- What to work on -
A word-for-word retyping of the listing is the goal.

Start of Records shown

/-! ## Stopping -/

/-- The sequencer stops: outside LINKUP, BLOCKED, RUN and TRIP it does not run (Table 1.7). -/
def State.orbStop (s : State) : State :=
  let st := s.getN Obj.ORB_STATUS
  let s1 := s.put Obj.ORB_STATUS (st &&& 0x160 : Nat)
  (s1.withOrb fun o => { o with
    phase := 0, stretchAt := none, returnAt := none, needSeen := false, needLate := false, heldPairs := 0, treeMiss := 0
    missNormal := List.replicate 24 0, missDegraded := List.replicate 24 0, overrun := none, silent := false, headSent := false
    cancelNow := false, marginSeen := false, past := [] }).carStop

/-- ORB_MARGIN_CLEAR (R51). -/
def State.marginClear (s : State) : State := (s.put Obj.ORB_MARGIN_MIN 0x7FFFFFFF).setBit Obj.ORB_STATUS 8 false

end Sys2Proof.Machine
end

End of Records shown

- Answer area -
/-! ## Stopping -/

/-- The sequencer stops: outside LINKUP, BLOCKED, RUN and TRIP it does not run (Table 1.7). -/
def State.orbStop (s : State) : State :=
  let st := s.getN Obj.ORB_STATUS
  let s1 := s.put Obj.ORB_STATUS (st &&& 0x160 : Nat)
  (s1.withOrb fun o => { o with
    phase := 0, stretchAt := none, returnAt := none, needSeen := false, needLate := false, heldPairs := 0, treeMiss := 0
    missNormal := List.replicate 24 0, missDegraded := List.replicate 24 0, overrun := none, silent := false, headSent := false
    cancelNow := false, marginSeen := false, past := [] }).carStop

/-- ORB_MARGIN_CLEAR (R51). -/
def State.marginClear (s : State) : State := (s.put Obj.ORB_MARGIN_MIN 0x7FFFFFFF).setBit Obj.ORB_STATUS 8 false

end Sys2Proof.Machine
end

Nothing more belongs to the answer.